● **What the exercise asks**: Using the listing below, print exactly everything from the line with "def State.raiseTr (s" down to the line with "none => false", both included, and nothing more.

● **Supplied records**:
/-! ## Cached loads and stores -/

/-- Whether a tile's kernel was launched by a task with an EXT operand (R45). -/
def State.tileExt (s : State) (t : Nat) : Bool :=
  let x := s.tile t
  (s.ctx x.ctx).entries.any fun e => e.sn == x.task && e.ranges.any fun r => r.mode == .EXT

/-- The failing translation of a slot-L access as a cause (R50). -/
def State.raiseTr (s : State) (o : Tr) (va : Nat) : State := s.raiseAt ((o.fatal true).getD .access) va

/-- The pieces of a range by 64-byte line. -/
def linePieces : Nat → Nat → Nat → Nat → List Piece
  | 0, _, _, _ => []
  | f + 1, sp, off, n =>
    if n = 0 then []
    else
      let k := min n (64 - off % 64)
      ⟨sp * 2 ^ 64 + off, k⟩ :: linePieces f sp ((off + k) % 2 ^ 64) (n - k)

/-- The set of the L1 in which a line stands, of 256 (R115): no rule gives the index (notes/assumptions/71.md). -/
def l1Set (asid line : Nat) : Nat := Config.cacheSet 4 asid line % 256

/-- A line filled in a tile's L1 (R115): of the 4 ways of a full set one gives up its line, number `pick`. -/
def Tile.l1Fill (x : Tile) (asid line pick : Nat) (bs : List Byte) : Tile :=
  { x with
    l1 := evictFor 4 (fun _ => true) (fun l : L1Line => l1Set l.asid l.va == l1Set asid line) pick x.l1 ++ [⟨asid, line, x.clk, bs⟩] }

/-- The PA of an L1 line of tile t, while its page is resident. -/
def State.linePA (s : State) (t : Nat) (l : L1Line) : Option Nat :=
  match s.leaf l.asid l.va with
  | some e => if pteTier e = 0 then some (copyBase e (tileDie t) + l.va % pageBytes (pteSize e)) else none
  | none => none

/-- R135: an L1 line of tile t that holds bytes of written segments under another address (R31) goes. -/
def State.l1Alias (s : State) (t : Nat) (gs : List Seg) : State :=
  if (s.tile t).l1.isEmpty then s
  else
    let stale (l : L1Line) : Bool := match s.linePA t l with
      | some pa => gs.any fun g => g.l == .phys && g.va / 64 * 64 != l.va && pa < g.a + g.len && g.a < pa + 64
      | none => false
    s.updTile t fun x => { x with l1 := x.l1.filter fun l => !stale l }

/-- One translated piece of an LDC through the L1 (R115): a present line serves it; else it is read at its home, with its
line, unless the page is UNCACHED. What comes from the home leaves no older copy of its bytes under another address (R135). -/
def State.l1Read (s : State) (t : Nat) (g : Seg) : State × List (Byte × Bool) :=
  let x := s.tile t
  let line := g.va / 64 * 64
  if pteMtype g.e = 2 then ((s.countSeg x.ctx g).l1Alias t [g], s.bytesP g.l g.a g.len)
  else
    match x.l1.find? fun l => l.asid == x.ctx && l.va == line with
    | some l => (s, ((l.bytes.drop (g.va - line)).take g.len).map fun b => (b, false))
    | none =>
      let bs := s.bytesP g.l (g.a - (g.va - line)) 64
      let s := (s.countSeg x.ctx g).l1Alias t [⟨g.l, g.a - (g.va - line), 64, g.e, line⟩]
      (if bs.any Prod.snd then s
        else s.updTile t fun x => x.l1Fill x.ctx line (s.free (720 + t)).toNat (bs.map Prod.fst),
        (bs.drop (g.va - line)).take g.len)

/-- The pieces of an LDC in order. -/
def State.l1ReadAll (s : State) (t : Nat) : List Seg → State × List (Byte × Bool)
  | [] => (s, [])
  | g :: gs =>
    let r := s.l1Read t g
    let q := r.1.l1ReadAll t gs
    (q.1, r.2 ++ q.2)

/-- LDC at a VA (R311): interlocked; poison is raised when it lands. -/
def State.loadCached (s : State) (d : BitVec 7) (v : VA) (sz : BitVec 2) (sx aq : Bool) : State :=
  s.within [.x d] fun s =>
    let t := s.cur.tile
    let n := szBytes sz
    let s := if aq then s.l1Clear t s.cur.scope else s
    match s.translateAll s.here.ctx (some t) (tileDie t) .r false (linePieces 3 v.space.toNat v.off.toNat n) with
    | (s, .error (o, va)) => s.raiseTr o va
    | (s, .ok gs) =>
      let r := s.l1ReadAll t gs
      -- poison is consumed here, and raised as the result lands (R109)
      let u := (gs.filter fun g => r.1.poisoned g.l g.a g.len).foldl (fun u g => u.consumed g.l g.a u.here.ctx) r.1
      ((u.acquire aq (.va v.toNat (v.toNat + n))).ilkResult (.x d) (extend sx n (leNat (r.2.map Prod.fst))) (r.2.any Prod.snd) v.toNat).acqGate aq

/-- LDC (R311). -/
def execLdc (q : BitVec 2) (d a : BitVec 7) (sz : BitVec 2) (sx aq : Bool) (spc : BitVec 2) (s : State) : Out :=
  s.syl q fun s => s.loadCached d (s.aspVA spc (s.readX a)) sz sx aq

/-- LDC, long form (R311). -/
def execLdcLong (q : BitVec 2) (d a : BitVec 7) (sz : BitVec 2) (sx aq : Bool) (spc : BitVec 2) (imm : BitVec 32) (s : State) : Out :=
  s.syl q fun s => s.loadCached d (s.aspVA spc (s.readX a + immOf imm)) sz sx aq

/-- A list of bytes with those of a piece at an offset replaced. -/
def patch (old : List Byte) (off : Nat) (bs : List Byte) : List Byte :=
  old.take off ++ bs.take (old.length - off) ++ old.drop (off + bs.length)

/-- R115: an STC updates a line that is present. -/
def Tile.l1Patch (x : Tile) (p : Piece) (bs : List Byte) : Tile :=
  { x with
    l1 := x.l1.map fun l =>
      if l.asid = x.ctx ∧ l.va = p.va / 64 * 64 then { l with bytes := patch l.bytes (p.va - l.va) (bs.take p.len) } else l }

/-- The L1 lines of pieces updated in order. -/
def Tile.l1PatchAll (x : Tile) : List Piece → List Byte → Tile
  | [], _ => x
  | p :: ps, bs => (x.l1Patch p bs).l1PatchAll ps (bs.drop p.len)

/-- STC at a VA (R311): written through to the home. The step does not issue one whose page is read-duplicated before the
page's collapse is over (R56): here it attaches its request. -/
def State.storeCached (s : State) (v : Word) (va : VA) (sz : BitVec 2) (rl : Bool) (scope : Nat) : State :=
  let t := s.cur.tile
  let n := szBytes sz
  let c := s.here.ctx
  let ps := linePieces 3 va.space.toNat va.off.toNat n
  match s.translateAll c (some t) (tileDie t) .w (s.tileExt t) ps with
  | (s, .error (o, va)) => s.raiseTr o va
  | (s, .ok gs) =>
    match s.collapsing c gs with
    | some g => s.stallWrite c g.va g.e ⟨t, s.cur.group, va.toNat, leBytes n v.toNat⟩
    | none =>
      (((s.writeSegs c (s.byTile t) gs (storeBytes v n)).l1Alias t gs).updTile t fun x => x.l1PatchAll ps (leBytes n v.toNat)).ordered t rl
        scope (.stc va sz v)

● **Reply to the task**:
def State.raiseTr (s : State) (o : Tr) (va : Nat) : State := s.raiseAt ((o.fatal true).getD .access) va

/-- The pieces of a range by 64-byte line. -/
def linePieces : Nat → Nat → Nat → Nat → List Piece
  | 0, _, _, _ => []
  | f + 1, sp, off, n =>
    if n = 0 then []
    else
      let k := min n (64 - off % 64)
      ⟨sp * 2 ^ 64 + off, k⟩ :: linePieces f sp ((off + k) % 2 ^ 64) (n - k)

/-- The set of the L1 in which a line stands, of 256 (R115): no rule gives the index (notes/assumptions/71.md). -/
def l1Set (asid line : Nat) : Nat := Config.cacheSet 4 asid line % 256

/-- A line filled in a tile's L1 (R115): of the 4 ways of a full set one gives up its line, number `pick`. -/
def Tile.l1Fill (x : Tile) (asid line pick : Nat) (bs : List Byte) : Tile :=
  { x with
    l1 := evictFor 4 (fun _ => true) (fun l : L1Line => l1Set l.asid l.va == l1Set asid line) pick x.l1 ++ [⟨asid, line, x.clk, bs⟩] }

/-- The PA of an L1 line of tile t, while its page is resident. -/
def State.linePA (s : State) (t : Nat) (l : L1Line) : Option Nat :=
  match s.leaf l.asid l.va with
  | some e => if pteTier e = 0 then some (copyBase e (tileDie t) + l.va % pageBytes (pteSize e)) else none
  | none => none

/-- R135: an L1 line of tile t that holds bytes of written segments under another address (R31) goes. -/
def State.l1Alias (s : State) (t : Nat) (gs : List Seg) : State :=
  if (s.tile t).l1.isEmpty then s
  else
    let stale (l : L1Line) : Bool := match s.linePA t l with
      | some pa => gs.any fun g => g.l == .phys && g.va / 64 * 64 != l.va && pa < g.a + g.len && g.a < pa + 64
      | none => false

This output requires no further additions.